# Netherworld 2009



## Rahnefan (May 1, 2009)

Just went to Netherworld in Norcross, Georgia tonight for the first time. Did both attractions (Blood Night and Zombie Rampage).

Waiting in line was actually fun; the parking lot was amply supplied with actors in detailed, interesting costumes, scaring folks and interacting with people in line. They were really good at it.

Inside, it was mostly dark. So it was difficult to see but there was careful attention to detail. I really want to know who did their Necronomicon pages because no two of them looked alike, and there were a bunch of them. The only time you could walk five feet without encountering some interesting new thing was when you were negotiating some blind corridors. There was one short vortex tunnel and two long ones and they were all VERY effective. Walls, ceilings, and even the floors varied with the area you were in. Statues were well shaped, well aged, and well placed. Angle, perspective, timing, they thought of it all. And though I want to spend hours studying the place, the dark really set the mood, because when you did see something, it was awesome.

Can't comment much on costumes inside because I couldn't see many of them! It really was dark. But in places they were as lifelike as could be. The actors are excellent at what they do; I'd see them coming sometimes and still they'd get me. Other times it was like, "is that a prop or an actor? It's an actor. No, a prop. A prop, right?" BOO! Hell no, it was an actor, they got me again.

The major attraction this year was Blood Night, a vampire theme that was consistent throughout the haunt, and plenty diverse also. The largest animated props that can be found anywhere are there in full glory, and not just one or two of them. And a ton of actors. If you are one who likes his vampires scary and bloodthirsty vs. sparkly and foppish, go to Netherworld.

The only thing that bothered me was that it seemed like I was constantly waiting on the group in front of me to move along. Maybe I should have hung back a bit and studied the environment while they plodded ahead. But it was fun to watch their kids jump and stuff.

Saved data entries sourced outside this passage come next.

/-- R290, R296 to R298: what a port that is up and awake does with a frame that class 0 admits. A raw frame is stored or
dropped and counted; a SEND's entries join the inbound ring or a receiver-not-ready NAK goes back; an RDMA WRITE or READ under an
open rkey writes or answers exactly its bytes, or an operational-error NAK where a byte read fails parity or ECC; any other request is answered with a NAK and its queue pair fails, as is a
WRITE that the device refuses; a CNP halves a rate; an acknowledgement ends the oldest entry, a receiver-not-ready or
sequence NAK has its message sent again, the bytes of a READ are stored, and a NAK for access fails the queue pair. -/
def Obligations.InboundFrames : Prop :=
  ∀ (f : FrameIn) (s : State), s.portUp = true → s.asleep = false →
  (∀ bytes : List Byte, ∃ t, exec (.rawFrameRx f bytes) s = .next t ∧
    ∀ r, takesNow s f none → s.ringRecs.find? ringRaw = some r → let x := s.ring (r.u16 8)
      (2048 < bytes.length ∨ ringDepth r - 1 ≤ x.fill → t.rings = s.rings ∧ t.mem = s.mem ∧
        t.getF Reg.HOST_PORT_DROP Fld.HOST_PORT_DROP_COUNT = min Fld.HOST_PORT_DROP_COUNT.max
          (s.getF Reg.HOST_PORT_DROP Fld.HOST_PORT_DROP_COUNT + 1)) ∧
      (bytes.length ≤ 2048 → x.fill < ringDepth r - 1 →
        t.ring (r.u16 8) = { x with pi := (x.pi + 1) % 2 ^ 32, ci := x.ci % 2 ^ 32 })) ∧
  (∀ qpn : BitVec 24, let clear := takesNow s f (some qpn.toNat) ∧ (s.confAt (s.qpCtx qpn.toNat)).keyed = false
    (∀ hdr pay : List Byte, ∃ t, exec (.inboundSend f qpn hdr pay) s = .next t ∧
      ∀ r, clear → s.qpRing qpn.toNat true = some r → pay.length % 64 = 0 → let x := s.ring (r.u16 8)
        (ringDepth r - 1 < x.fill + pay.length / 64 →
          told t (.roce (.rnrNak qpn.toNat)) ∧ t.rings = s.rings ∧ t.mem = s.mem) ∧
        (x.fill + pay.length / 64 ≤ ringDepth r - 1 → (t.ring (r.u16 8)).pi = (x.pi + pay.length / 64) % 2 ^ 32 ∧
          (f.rc = true → told t (.roce (.ack qpn.toNat))))) ∧
    (∀ (hdr : List Byte) (va : BitVec 64) (rkey : BitVec 32), let site := gSite va.toNat
      let a := gOff va.toNat
      let g := gAddr s.pkg site a
      (∀ pay : List Byte, ∃ t, exec (.inboundRdmaWrite f qpn hdr va rkey pay) s = .next t ∧
        (clear → s.rkeyOpens qpn.toNat va.toNat rkey.toNat pay.length true = true →
          mayPut s portIssuer (s.qpCtx qpn.toNat) g pay.length → unlogged s (s.qpCtx qpn.toNat) g pay.length →
          t.readMem site a pay.length = pay ∧
          t.rings = s.rings ∧ (a + pay.length ≤ 2 ^ 43 → memBut site a pay.length s t) ∧
          (f.rc = true → told t (.roce (.ack qpn.toNat)))) ∧
        (clear → s.rkeyOpens qpn.toNat va.toNat rkey.toNat pay.length true = true →
          s.engineFails portIssuer (s.qpCtx qpn.toNat) g pay.length true ≠ none →
          told t (.roce (.opErrNak qpn.toNat)) ∧ qpn.toNat ∈ t.qpErr ∧ t.mem = s.mem) ∧
        (clear → s.rkeyOpens qpn.toNat va.toNat rkey.toNat pay.length true = false →
          told t (.roce (.accessNak qpn.toNat)) ∧ qpn.toNat ∈ t.qpErr)) ∧
      (∀ (len : BitVec 24) (flaws : Flaws), ∃ t, exec (.inboundRdmaRead f qpn hdr va rkey len flaws) s = .next t ∧
        (takesNow s f (some qpn.toNat) → (s.confAt (s.qpCtx qpn.toNat)).on = false →
          s.rkeyOpens qpn.toNat va.toNat rkey.toNat len.toNat false = true →
          mayGet s portIssuer (s.qpCtx qpn.toNat) g len.toNat → flaws = [] → unlogged s (s.qpCtx qpn.toNat) g len.toNat →
          t.mem = s.mem ∧ t.rings = s.rings ∧ told t (.roce (.readResp qpn.toNat (s.readMem site a len.toNat)))) ∧
        (takesNow s f (some qpn.toNat) → s.rkeyOpens qpn.toNat va.toNat rkey.toNat len.toNat false = true →
          mayGet s portIssuer (s.qpCtx qpn.toNat) g len.toNat → unlogged s (s.qpCtx qpn.toNat) g len.toNat →
          (s.readCheck site a len.toNat flaws true (issuerArgs s.pkg portSite portIssuer)).2 ≠ none →
          told t (.roce (.opErrNak qpn.toNat)) ∧ qpn.toNat ∈ t.qpErr))) ∧
    (∃ t, exec (.unsupportedRequest f qpn) s = .next t ∧ (takesNow s f (some qpn.toNat) →
      told t (.roce (.invalidNak qpn.toNat)) ∧ qpn.toNat ∈ t.qpErr)) ∧
    (∃ t, exec (.cnp f qpn) s = .next t ∧ (takesNow s f (some qpn.toNat) → t.mem = s.mem ∧
      ((∀ kv ∈ s.qpRate, kv.1 ≠ qpn.toNat) → t.qpRate.find? (fun kv => decide (kv.1 = qpn.toNat)) = some (qpn.toNat,
        if s.getF Reg.HOST_PORT_STATUS Fld.HOST_PORT_STATUS_STATE = 3 then 200000 else 400000, s.vt)) ∧
      (∀ rate since, s.qpRate.find? (fun kv => decide (kv.1 = qpn.toNat)) = some (qpn.toNat, rate, since) →
        s.vt < since + 55000 → t.qpRate.find? (fun kv => decide (kv.1 = qpn.toNat)) =
          some (qpn.toNat, max 1000 (rate / 2), s.vt)))) ∧
    (∀ answer : RoceAnswer, ∃ t, exec (.roceResponse f qpn answer) s = .next t ∧
      (takesNow s f (some qpn.toNat) → ∀ r o, s.oldestOp qpn.toNat = some (r, o) →
        (answer = .ack → (s.ring (r.u16 8)).ops = [o] → o.compl = false → o.op ≠ 0x1A → consumed s t (r.u16 8)) ∧
        (answer = .nak 3 → qpn.toNat ∈ t.qpErr) ∧
        (answer = .nak 0 ∨ answer = .nak 1 → t.rings = s.rings ∧ t.mem = s.mem ∧
          ((s.confAt (ringCtx r)).on = false → told t (.roce (opMessage r o o.kept)))) ∧
        (∀ hdr off pay last, answer = .readData hdr off pay last → clear → o.op = 0x1A →
          off.toNat + pay.length ≤ o.len → let g := o.addr + off.toNat
          mayPut s portIssuer (ringCtx r) g pay.length → gOff g + pay.length ≤ 2 ^ 43 →
          (last = false → memBut (gSite g) (gOff g) pay.length s t ∧ t.readMem (gSite g) (gOff g) pay.length = pay ∧
            ((s.ring (r.u16 8)).ops = [o] → t.ring (r.u16 8) = s.ring (r.u16 8))) ∧
          (last = true → (s.ring (r.u16 8)).ops = [o] → o.compl = false → consumed s t (r.u16 8))))))

/-- R292, R293, R296: the entries reserved for a bell are copied once they lie below PI; a waiting reservation obtains
its slots once there is room; in the bell its ready token is signalled once. The port trains at 400 Gb/s where that is
forced or 800GBASE-R fails, and comes up with the next tick (the tick is the model's choice: log 15); it shows the priorities
the peer pauses, and a released one lets its messages go. -/
def Obligations.BellRingsAndPort : Prop :=
  (∀ (ring : Fin 32768) (flaws : Flaws) (s : State) (r : Rec) (b : RingBell), ringRec s.rs ring = some r →
    let before := ((s.ring ring).bells.filter fun c => !c.prod && decide (c.bell < b.bell)).length
    ((s.ring ring).bells.find? (fun b => !b.prod && decide (b.copy = 0)) = some b →
      s.ringWorks b.bell = true → (before + 1) * ringE r ≤ (s.ring ring).fill →
      ∃ t, exec (.ringCopy ring flaws) s = .next t ∧
        (flaws = [] → let first := (s.ring ring).ci + before * ringE r
          let head := min (ringE r) (ringDepth r - first % ringDepth r)
          mayGet s ringIssuer (ringCtx r) (ringEntry r first) (64 * head) →
          mayGet s ringIssuer (ringCtx r) (r.u64 16) (64 * (ringE r - head)) → t.mem = s.mem ∧
          ∃ c ∈ (t.ring ring).bells, c.bell = b.bell ∧ c.prod = false ∧ 1 ≤ c.copy)) ∧
    ((s.ring ring).bells.find? (fun b => b.prod && !b.held) = some b → roomFor r (s.ring ring) b.bell = true →
      ∃ t, exec (.ringSlotReserve ring) s = .next t ∧ { t with rings := s.rings } = s ∧
        ∃ c ∈ (t.ring ring).bells, c.bell = b.bell ∧ c.prod = true ∧ c.held = true) ∧
    ((s.ring ring).bells.find? (fun b => decide (b.bell = (s.bellAt portSite).bell) && !b.told &&
        (if b.prod then b.held else decide (b.copy = 2))) = some b → (s.bellAt portSite).executing = true →
      ∃ t, exec (.ringReadySignal ring) s = .next t ∧ (∃ c ∈ (t.ring ring).bells, c.bell = b.bell ∧ c.told = true) ∧
        (s.localFail portSite ringIssuer s.pkg (r.u8 64 % 32) = none → hasTag s portSite ringIssuer →
          s.pkg < 2 ^ 16 → ∃ p, sentOn t portSite (.base (siteOf (r.u8 64))) p ∧ p.op = 0x20 ∧
            p.bell.toNat = b.bell % 256 ∧ p.payNum 0 2 = r.u16 54 % 4096 ∧ p.payNum 4 4 = 1))) ∧
  (∀ (ok on : Bool) (s : State),
    (s.getF Reg.HOST_PORT_STATUS Fld.HOST_PORT_STATUS_STATE ≠ 0 →
      ∃ t, exec (.retrain ok) s = .next t ∧ { t with regs := s.regs, portNext := s.portNext } = s ∧
      regsBut [Reg.HOST_PORT_STATUS] s t ∧ t.getF Reg.HOST_PORT_STATUS Fld.HOST_PORT_STATUS_STATE = 1 ∧
      t.portNext = some (if s.getF Reg.HOST_PORT_CTRL Fld.HOST_PORT_CTRL_FORCE_400 = 1 ∨ ok = false ∨
          2 ≤ s.getF Reg.PWR_STATUS Fld.PWR_STATUS_STATE then 3 else 2)) ∧
    (∀ st, s.portNext = some st → s.pending = [] → s.power.on = true → st < 8 → ∃ t, step s = .next t ∧
      t.getF Reg.HOST_PORT_STATUS Fld.HOST_PORT_STATUS_STATE = st ∧ t.portNext = none) ∧
    (∃ t, exec (.force400 on ok) s = .next t ∧
      { t with regs := s.regs, portNext := s.portNext } = s ∧ regsBut [Reg.HOST_PORT_STATUS, Reg.HOST_PORT_CTRL] s t ∧
      t.getF Reg.HOST_PORT_CTRL Fld.HOST_PORT_CTRL_FORCE_400 = bit on ∧
      (s.getF Reg.HOST_PORT_CTRL Fld.HOST_PORT_CTRL_FORCE_400 = bit on →
        t.reg Reg.HOST_PORT_STATUS = s.reg Reg.HOST_PORT_STATUS) ∧
      (on = true → s.getF Reg.HOST_PORT_CTRL Fld.HOST_PORT_CTRL_FORCE_400 = 0 →
        s.getF Reg.HOST_PORT_STATUS Fld.HOST_PORT_STATUS_STATE ≠ 0 →
        t.getF Reg.HOST_PORT_STATUS Fld.HOST_PORT_STATUS_STATE = 1 ∧ t.portNext = some 3))) ∧
  (∀ (prio : Fin 8) (pause : Bool) (s : State), ∃ t, exec (.pfcFrame prio pause) s = .next t ∧
    (pause = true ∨ s.heldOut = [] → (∀ e ∈ s.heldOut, s.prioPaused e.prio = true) →
      { t with regs := s.regs } = s ∧ regsBut [Reg.HOST_PORT_STATUS] s t) ∧
    (pause = false → ∀ e ∈ s.heldOut, e.prio = prio.val → e.what ∈ t.out) ∧
    ∀ p : Fin 8, decide (t.getF Reg.HOST_PORT_STATUS Fld.HOST_PORT_STATUS_PAUSED / 2 ^ p.val % 2 = 1) =
      if p = prio then pause else
        decide (s.getF Reg.HOST_PORT_STATUS Fld.HOST_PORT_STATUS_PAUSED / 2 ^ p.val % 2 = 1))

/-! ### Configuration (R306 to R328) -/

/-- R316 to R320, R322, R326: ENABLE locks a slot and begins its check, and while one runs does nothing; a check that
ends in a fault refuses the image with its reason, and one that passes makes it pending without touching what is
active; CANCEL withdraws; CFG_ACTIVATE is stored, and a root with a pending change cries SETTLE; an absent variant is
refused, a present one pending; the installation ends in state 5. -/
def Obligations.ConfigImages : Prop :=
  (∀ (part : Bool) (slot : Fin 64) (s : State),
    (s.cfg.check ≠ none → ∃ t, exec (.cfgEnable part slot) s = .next t ∧ { t with regs := s.regs } = s ∧
      regsBut [Reg.CFG_CTRL] s t) ∧
    (s.cfg.check = none → s.power.on = true → s.getF Reg.SEC_STATUS Fld.SEC_STATUS_FAIL = 0 →
      ∃ t, exec (.cfgEnable part slot) s = .next t ∧ { t with regs := s.regs, cfg := s.cfg } = s ∧
        t.cfg.check = some (part, slot.val) ∧ t.cfg.eff = s.cfg.eff ∧ t.cfg.full = s.cfg.full ∧
        t.cfg.pendFull = s.cfg.pendFull ∧ t.getF Reg.CFG_STATUS Fld.CFG_STATUS_STATE = 1 ∧
        t.getF Reg.CFG_STATUS Fld.CFG_STATUS_KIND = bit part ∧ t.getF Reg.CFG_STATUS Fld.CFG_STATUS_SLOT = slot ∧
        (t.cfg.found = none ↔ t.cfg.fault ≠ none) ∧
        (s.slotPlace part slot = none → t.cfg.fault = some (0x0102, 0, 0, 0)) ∧
        regsBut [Reg.CFG_CTRL, Reg.CFG_STATUS, Reg.CFG_START_STATUS] s t)) ∧
  (∀ (s : State) (part : Bool) (slot : Nat), s.cfg.check = some (part, slot) →
    ∃ t, exec .enableCheckDone s = .next t ∧
      (∀ c g v o, s.cfg.found = none → s.cfg.fault = some (c, g, v, o) →
        { t with regs := s.regs, cfg := s.cfg } = s ∧ t.cfg.check = none ∧ t.cfg.eff = s.cfg.eff ∧
        t.cfg.pendFull = s.cfg.pendFull ∧ t.cfg.pendPart = s.cfg.pendPart ∧ regsBut [Reg.CFG_STATUS] s t ∧
        t.getF Reg.CFG_STATUS Fld.CFG_STATUS_STATE = 3 ∧
        (c < 2 ^ 16 → t.getF Reg.CFG_STATUS Fld.CFG_STATUS_REASON = c)) ∧
      (∀ i, s.cfg.found = some i → (s.bellAt (treePort s.rs)).life ≠ .notStarted →
        t.cfg.check = none ∧ t.cfg.eff = s.cfg.eff ∧ t.cfg.full = s.cfg.full ∧
        t.mem = s.mem ∧ t.getF Reg.CFG_STATUS Fld.CFG_STATUS_STATE = 2 ∧
        (i.part = false → t.cfg.pendFull = some i ∧ t.cfg.pendPart = []) ∧
        (i.part = true → t.cfg.pendFull = s.cfg.pendFull ∧ t.cfg.pendPart = s.cfg.pendPart ++ [i]))) ∧
  (∀ (part : Bool) (slot : Fin 64) (s : State),
    ∃ t, exec (.cfgCancel part slot) s = .next t ∧ { t with regs := s.regs, cfg := s.cfg } = s ∧ t.cfg.eff = s.cfg.eff ∧
      t.cfg.full = s.cfg.full ∧
      let fullThere := ∃ i, s.cfg.pendFull = some i ∧ i.slot = slot
      (s.cfg.check = some (part, slot.val) → t.cfg.check = none ∧ t.cfg.pendFull = s.cfg.pendFull ∧
        t.cfg.pendPart = s.cfg.pendPart ∧ t.getF Reg.CFG_STATUS Fld.CFG_STATUS_STATE = 6 ∧
        regsBut [Reg.CFG_CTRL, Reg.CFG_STATUS] s t) ∧
      (s.cfg.check ≠ some (part, slot.val) → t.cfg.check = s.cfg.check ∧
        (part = false → fullThere → t.cfg.pendFull = none ∧ t.cfg.pendPart = s.cfg.pendPart ∧
          t.getF Reg.CFG_STATUS Fld.CFG_STATUS_STATE = 6 ∧ regsBut [Reg.CFG_CTRL, Reg.CFG_STATUS] s t) ∧
        (∀ i, part = true → s.cfg.pendPart.find? (fun i => decide (i.slot = slot.val)) = some i →
          t.cfg.pendFull = s.cfg.pendFull ∧ t.cfg.pendPart = s.cfg.pendPart.filter (fun j => decide (j.ctx ≠ i.ctx)) ∧
          t.getF Reg.CFG_STATUS Fld.CFG_STATUS_STATE = 6 ∧
          regsBut [Reg.CFG_CTRL, Reg.CFG_STATUS, Reg.CFG_PARTIAL i.ctx] s t) ∧
        ((part = false → ¬fullThere) → (part = true → ∀ i ∈ s.cfg.pendPart, i.slot ≠ slot) →
          t.cfg = s.cfg ∧ regsBut [Reg.CFG_CTRL] s t))) ∧
  (∀ (valid : Bool) (bell : BitVec 48) (s : State), ∃ t, exec (.cfgActivate valid bell) s = .next t ∧
    t.getF Reg.CFG_ACTIVATE Fld.CFG_ACTIVATE_VALID = bit valid ∧ t.getF Reg.CFG_ACTIVATE Fld.CFG_ACTIVATE_BELL = bell.toNat ∧
    regsBut [Reg.CFG_ACTIVATE] s t ∧ { t with regs := s.regs, node := s.node, out := s.out, seqs := s.seqs } = s ∧
    (valid = true → isRoot s.rs = true → s.changePending = true → s.node.settleAt = none →
      (s.bellAt (treePort s.rs)).executing = true →
      t.node.settleAt = some (max bell.toNat s.firstBellAhead) ∧
      cried t (treePort s.rs) .down .settle (max bell.toNat s.firstBellAhead) 0)) ∧
  (∀ (v : Fin 16) (s : State), ∃ t, exec (.altSelect v) s = .next t ∧
    (s.cfg.full = none → v.val = 0 → { t with regs := s.regs } = s ∧ regsBut [Reg.CFG_ALT] s t ∧
      t.getF Reg.CFG_ALT Fld.CFG_ALT_SELECT = v) ∧
    (s.cfg.full = none → v.val ≠ 0 → { t with regs := s.regs } = s ∧ regsBut [Reg.CFG_ALT, Reg.CFG_STATUS] s t ∧
      t.getF Reg.CFG_STATUS Fld.CFG_STATUS_STATE = 3 ∧ t.getF Reg.CFG_STATUS Fld.CFG_STATUS_REASON = 0x0104) ∧
    ∀ f, s.cfg.full = some f →
      (v.val ≠ 0 → v.val ∉ variantsOf f.segs → { t with regs := s.regs } = { s with cfg := { s.cfg with pendAlt := none } } ∧
        regsBut [Reg.CFG_ALT, Reg.CFG_STATUS] s t ∧ t.getF Reg.CFG_STATUS Fld.CFG_STATUS_STATE = 3 ∧
        t.getF Reg.CFG_STATUS Fld.CFG_STATUS_REASON = 0x0104) ∧
      (v.val = 0 ∨ v.val ∈ variantsOf f.segs → (s.bellAt (treePort s.rs)).life ≠ .notStarted →
        t.cfg.pendAlt = (if v.val = s.cfg.variant then none else some v.val) ∧ t.cfg.eff = s.cfg.eff ∧ t.mem = s.mem ∧ regsBut [Reg.CFG_ALT] s t ∧
        t.getF Reg.CFG_ALT Fld.CFG_ALT_SELECT = v)) ∧
  (∀ s : State, s.cfg.install = true → ∃ t, exec .installationDone s = .next t ∧ t.cfg.install = false ∧
    t.cfg.eff = s.cfg.eff ∧ t.getF Reg.CFG_STATUS Fld.CFG_STATUS_STATE = 5 ∧ { t with regs := s.regs, cfg := s.cfg } = s)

Zombie Rampage was short but fun.


----------



## NickG (Sep 12, 2006)

how far away is that from atl ? I'll be in ATL next week for work training... maybe they'll still be open?


----------



## Devils Chariot (May 23, 2007)

I have only been able to see netherworld on the internets. They have great makeup and props. I hope to go sometime.


----------



## Dungeon Keeper (Sep 25, 2009)

Netherworld was great this year. We went opening weekend and were able to see quite a bit since it wasn't overly crowded and we could take our time and not worry about slowing down a group behind us. Some of the little details really make it great, like the different textured floors from carpeing to loose wobbly cobblestone and the stary sky (inside a warehouse).
I agree that the que line is one of the best parts. Watching the sliders work thier magic and getting to see the reactions of the victims is great.


----------



## Rahnefan (May 1, 2009)

nickG, it will take you at most half an hour. May as well call it Atlanta. You can't not go, if you'll be here anyway. It was my first time going but I'll be back.


----------